The altered consciousness of the Infanta, whose fingers surround the vase (did he just nibble it?), Suddenly expands from the epicenter of the canvas’s action to the whole mentality of the painting.
Also, we can see Velázquez’s brush indicates a point of the same intense red on his palette, the same from which the vase was born.
Spooky in its pallor, even the Infanta seems to levitate from the ground, an effect obtained by the shadow that the artist inserts under the hem of her parachute dress.
Even the parents of the Infanta, whose images float directly on the vase, they begin to appear as holographic spirits projected from another dimension rather than mere reflections in a mirror.

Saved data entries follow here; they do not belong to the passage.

/-- Settles O43: with the port open the effect is the fault entry, its last record that of a burst in flight; with the port
closed there is none. -/
theorem transportFaultStopsTheSession : Obligations.TransportFaultStopsTheSession := by
  refine ⟨fun s hs => ?_, fun s hs => ?_⟩
  · rw [exec_transportFault_of_open (portOpen_iff.mpr hs), faultEntry_eq]
    simp only [beq_iff_eq, txBusy_iff_delay]
  · have hclosed : ¬ portOpen s = true := by
      rw [portOpen_iff]
      rcases hs with hs | hs <;> simp [hs]
    exact exec_transportFault_of_not_open hclosed

/-! The receive path and the burst (60_exceptions.md R205). -/

/-- What an event with a guard can do: nothing where it is not enabled, else its step (10_state.md R22). -/
theorem whenEnabled_next {i : Instr} {s t : State} {k : Host.Outcome State Fault Refusal}
    (h : whenEnabled i s k = .next t) : t = s ∨ k = .next t := by
  cases hon : enabled i s with
  | false =>
    rw [whenEnabled_off hon] at h
    exact .inl (Host.Outcome.next.inj h).symm
  | true =>
    rw [whenEnabled_on hon] at h
    exact .inr h

/-- What a fed byte can do: nothing outside the read phases, else the receive step (40_accumulator.md R90, 44_session.md
R176). -/
theorem exec_feed_next {b : Byte} {s t : State} (h : exec (.feed b) s = .next t) : t = s ∨ t = rxByte b s := by
  rw [exec_feed] at h
  refine (whenEnabled_next h).imp_right fun hstep => ?_
  split at hstep
  · exact (Host.Outcome.next.inj hstep).symm
  · cases hstep

/-- What a switch command can do: nothing while it waits, else the start of a burst (43_retransmitter.md R141). -/
theorem exec_setswitch_next {a : BitVec 32} {u q : Byte} {on : Bool} {s t : State}
    (h : exec (.setswitch a u q on) s = .next t) : t = s ∨ t = startBurst (encSwcmd a u on q) s := by
  rw [exec_setswitch] at h
  exact (whenEnabled_next h).imp_right fun hstep => (Host.Outcome.next.inj hstep).symm

/-- What a tick outside initialisation can do: TICK.TX alone (43_retransmitter.md R146, 44_session.md R175). -/
theorem exec_tick_next_of_ne_initializing {s t : State} (hs : s.sess ≠ .initializing) (h : exec .tick s = .next t) :
    t = tickTx s := by
  obtain ⟨hsess, -⟩ := tickTx_frame s
  cases hlive : countersLive s with
  | false =>
    rw [exec_tick_eq_fault_iff.mpr ⟨rfl, hlive⟩] at h
    cases h
  | true =>
    rw [exec_tick_of_live hlive, tickSession_of_ne_initializing (hsess ▸ hs)] at h
    exact (Host.Outcome.next.inj h).symm

/-- Settles O54: FEED is at most the receive step, which leaves the transmit cells (`rxByte_frame`); a tick outside
initialisation is TICK.TX, which leaves the rest (`tickTx_frame`), and a switch command at most starts a burst. -/
theorem receivePathAndBurstShareNoState : Obligations.ReceivePathAndBurstShareNoState := by
  refine ⟨fun b s t h => ?_, fun i s t hi h => ?_⟩
  · rcases exec_feed_next h with rfl | rfl
    · exact ⟨rfl, rfl, rfl, rfl⟩
    · obtain ⟨hbuf, hstate, hrep, htimer, -⟩ := rxByte_frame b s
      exact ⟨hbuf, hstate, hrep, htimer⟩
  · rcases hi with ⟨rfl, hs⟩ | ⟨a, u, q, on, rfl⟩
    · rw [exec_tick_next_of_ne_initializing hs h]
      obtain ⟨hsess, hphase, htimer, hrdTimer, hseq, herr, -, hrunning, -, -, hbuf, hrev, hvalid, -⟩ := tickTx_frame s
      exact ⟨hbuf, hrev, hvalid, hrdTimer, htimer, hphase, hsess, hrunning, hseq, herr⟩
    · rcases exec_setswitch_next h with rfl | rfl
      · exact ⟨rfl, rfl, rfl, rfl, rfl, rfl, rfl, rfl, rfl, rfl⟩
      · rw [startBurst_eq]
        exact ⟨rfl, rfl, rfl, rfl, rfl, rfl, rfl, rfl, rfl, rfl⟩

end Sys2Proof.Machine
end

Suddenly, we see “Las Meninas” for what it is, not just a snapshot of a moment, but a meditation on the evanescence of the material world and the inevitable evaporation of the self.
During his nearly four decades of court service, Velázquez witnessed the gradual decline of Philip IV’s rule. The world was slipping away from him.
The vase, a trophy of colonial enterprises and of imperial power in decline, is the perfect symbol of this sunset and the abandonment of the mirage of now.
The vase skillfully fixes the confused scene and, at the same time, is directly involved in its confusion.
Both physical, psychological and spiritual in its symbolic implications, the vase is a keyhole through which one can glimpse and unlock the deeper meaning of Velázquez’s masterpiece.